Data Block Start
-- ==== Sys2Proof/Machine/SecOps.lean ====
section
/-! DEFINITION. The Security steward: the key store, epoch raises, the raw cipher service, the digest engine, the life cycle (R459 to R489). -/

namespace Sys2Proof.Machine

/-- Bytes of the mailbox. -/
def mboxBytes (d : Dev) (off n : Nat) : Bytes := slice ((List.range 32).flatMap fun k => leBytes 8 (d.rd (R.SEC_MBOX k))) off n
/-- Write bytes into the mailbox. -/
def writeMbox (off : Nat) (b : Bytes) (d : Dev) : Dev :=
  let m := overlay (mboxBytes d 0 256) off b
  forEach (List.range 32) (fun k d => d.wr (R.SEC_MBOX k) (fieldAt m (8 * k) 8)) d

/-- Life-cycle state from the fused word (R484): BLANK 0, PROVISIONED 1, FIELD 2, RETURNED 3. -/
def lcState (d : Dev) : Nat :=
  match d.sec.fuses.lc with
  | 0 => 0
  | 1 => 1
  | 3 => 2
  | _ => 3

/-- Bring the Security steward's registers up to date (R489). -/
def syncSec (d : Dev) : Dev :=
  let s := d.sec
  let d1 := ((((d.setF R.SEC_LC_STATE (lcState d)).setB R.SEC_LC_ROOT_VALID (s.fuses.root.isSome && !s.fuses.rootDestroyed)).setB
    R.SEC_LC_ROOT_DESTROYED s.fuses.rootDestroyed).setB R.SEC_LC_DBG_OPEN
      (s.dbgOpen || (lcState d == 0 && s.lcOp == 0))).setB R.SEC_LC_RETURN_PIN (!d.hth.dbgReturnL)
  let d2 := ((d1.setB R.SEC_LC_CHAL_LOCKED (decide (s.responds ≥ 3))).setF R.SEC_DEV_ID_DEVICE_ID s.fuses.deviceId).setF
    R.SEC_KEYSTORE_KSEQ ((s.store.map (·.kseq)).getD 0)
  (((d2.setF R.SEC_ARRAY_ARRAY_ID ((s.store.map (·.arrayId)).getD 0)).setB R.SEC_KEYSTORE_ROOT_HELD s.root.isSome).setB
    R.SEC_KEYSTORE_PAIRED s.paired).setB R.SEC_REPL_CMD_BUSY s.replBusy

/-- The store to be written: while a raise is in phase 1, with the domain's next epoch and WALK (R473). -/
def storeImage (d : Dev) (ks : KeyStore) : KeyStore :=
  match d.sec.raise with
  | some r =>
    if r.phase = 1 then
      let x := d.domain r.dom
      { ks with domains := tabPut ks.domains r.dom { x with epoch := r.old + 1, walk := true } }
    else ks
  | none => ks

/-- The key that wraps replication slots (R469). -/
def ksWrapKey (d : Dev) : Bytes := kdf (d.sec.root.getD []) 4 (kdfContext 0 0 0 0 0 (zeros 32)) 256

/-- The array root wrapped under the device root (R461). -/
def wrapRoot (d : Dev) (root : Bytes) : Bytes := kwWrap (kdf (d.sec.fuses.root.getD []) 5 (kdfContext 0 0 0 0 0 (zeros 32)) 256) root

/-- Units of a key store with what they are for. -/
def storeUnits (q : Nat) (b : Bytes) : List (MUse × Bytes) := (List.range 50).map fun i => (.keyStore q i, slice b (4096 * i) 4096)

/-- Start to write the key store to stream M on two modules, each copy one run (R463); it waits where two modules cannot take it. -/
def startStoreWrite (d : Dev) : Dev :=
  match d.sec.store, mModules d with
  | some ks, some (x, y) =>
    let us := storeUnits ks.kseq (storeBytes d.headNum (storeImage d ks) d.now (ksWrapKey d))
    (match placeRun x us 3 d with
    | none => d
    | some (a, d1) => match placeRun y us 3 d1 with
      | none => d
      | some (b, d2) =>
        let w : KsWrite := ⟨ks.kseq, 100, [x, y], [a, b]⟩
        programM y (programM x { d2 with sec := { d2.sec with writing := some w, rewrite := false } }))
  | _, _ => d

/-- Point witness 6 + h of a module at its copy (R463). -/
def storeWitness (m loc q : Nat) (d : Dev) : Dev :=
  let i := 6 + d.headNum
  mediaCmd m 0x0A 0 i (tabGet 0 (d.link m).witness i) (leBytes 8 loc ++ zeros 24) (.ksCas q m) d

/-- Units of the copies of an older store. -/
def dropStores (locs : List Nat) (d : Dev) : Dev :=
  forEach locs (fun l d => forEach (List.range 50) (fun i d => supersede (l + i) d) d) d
Data Block End
- What needs to be done -
All entries are to be printed once more, exactly as given.

- Task solution -
-- ==== Sys2Proof/Machine/SecOps.lean ====
section
/-! DEFINITION. The Security steward: the key store, epoch raises, the raw cipher service, the digest engine, the life cycle (R459 to R489). -/

namespace Sys2Proof.Machine

/-- Bytes of the mailbox. -/
def mboxBytes (d : Dev) (off n : Nat) : Bytes := slice ((List.range 32).flatMap fun k => leBytes 8 (d.rd (R.SEC_MBOX k))) off n
/-- Write bytes into the mailbox. -/
def writeMbox (off : Nat) (b : Bytes) (d : Dev) : Dev :=
  let m := overlay (mboxBytes d 0 256) off b
  forEach (List.range 32) (fun k d => d.wr (R.SEC_MBOX k) (fieldAt m (8 * k) 8)) d

/-- Life-cycle state from the fused word (R484): BLANK 0, PROVISIONED 1, FIELD 2, RETURNED 3. -/
def lcState (d : Dev) : Nat :=
  match d.sec.fuses.lc with
  | 0 => 0
  | 1 => 1
  | 3 => 2
  | _ => 3

/-- Bring the Security steward's registers up to date (R489). -/
def syncSec (d : Dev) : Dev :=
  let s := d.sec
  let d1 := ((((d.setF R.SEC_LC_STATE (lcState d)).setB R.SEC_LC_ROOT_VALID (s.fuses.root.isSome && !s.fuses.rootDestroyed)).setB
    R.SEC_LC_ROOT_DESTROYED s.fuses.rootDestroyed).setB R.SEC_LC_DBG_OPEN
      (s.dbgOpen || (lcState d == 0 && s.lcOp == 0))).setB R.SEC_LC_RETURN_PIN (!d.hth.dbgReturnL)
  let d2 := ((d1.setB R.SEC_LC_CHAL_LOCKED (decide (s.responds ≥ 3))).setF R.SEC_DEV_ID_DEVICE_ID s.fuses.deviceId).setF
    R.SEC_KEYSTORE_KSEQ ((s.store.map (·.kseq)).getD 0)
  (((d2.setF R.SEC_ARRAY_ARRAY_ID ((s.store.map (·.arrayId)).getD 0)).setB R.SEC_KEYSTORE_ROOT_HELD s.root.isSome).setB
    R.SEC_KEYSTORE_PAIRED s.paired).setB R.SEC_REPL_CMD_BUSY s.replBusy

/-- The store to be written: while a raise is in phase 1, with the domain's next epoch and WALK (R473). -/
def storeImage (d : Dev) (ks : KeyStore) : KeyStore :=
  match d.sec.raise with
  | some r =>
    if r.phase = 1 then
      let x := d.domain r.dom
      { ks with domains := tabPut ks.domains r.dom { x with epoch := r.old + 1, walk := true } }
    else ks
  | none => ks

/-- The key that wraps replication slots (R469). -/
def ksWrapKey (d : Dev) : Bytes := kdf (d.sec.root.getD []) 4 (kdfContext 0 0 0 0 0 (zeros 32)) 256

/-- The array root wrapped under the device root (R461). -/
def wrapRoot (d : Dev) (root : Bytes) : Bytes := kwWrap (kdf (d.sec.fuses.root.getD []) 5 (kdfContext 0 0 0 0 0 (zeros 32)) 256) root

/-- Units of a key store with what they are for. -/
def storeUnits (q : Nat) (b : Bytes) : List (MUse × Bytes) := (List.range 50).map fun i => (.keyStore q i, slice b (4096 * i) 4096)

/-- Start to write the key store to stream M on two modules, each copy one run (R463); it waits where two modules cannot take it. -/
def startStoreWrite (d : Dev) : Dev :=
  match d.sec.store, mModules d with
  | some ks, some (x, y) =>
    let us := storeUnits ks.kseq (storeBytes d.headNum (storeImage d ks) d.now (ksWrapKey d))
    (match placeRun x us 3 d with
    | none => d
    | some (a, d1) => match placeRun y us 3 d1 with
      | none => d
      | some (b, d2) =>
        let w : KsWrite := ⟨ks.kseq, 100, [x, y], [a, b]⟩
        programM y (programM x { d2 with sec := { d2.sec with writing := some w, rewrite := false } }))
  | _, _ => d

/-- Point witness 6 + h of a module at its copy (R463). -/
def storeWitness (m loc q : Nat) (d : Dev) : Dev :=
  let i := 6 + d.headNum
  mediaCmd m 0x0A 0 i (tabGet 0 (d.link m).witness i) (leBytes 8 loc ++ zeros 24) (.ksCas q m) d

/-- Units of the copies of an older store. -/
def dropStores (locs : List Nat) (d : Dev) : Dev :=
  forEach locs (fun l d => forEach (List.range 50) (fun i d => supersede (l + i) d) d) d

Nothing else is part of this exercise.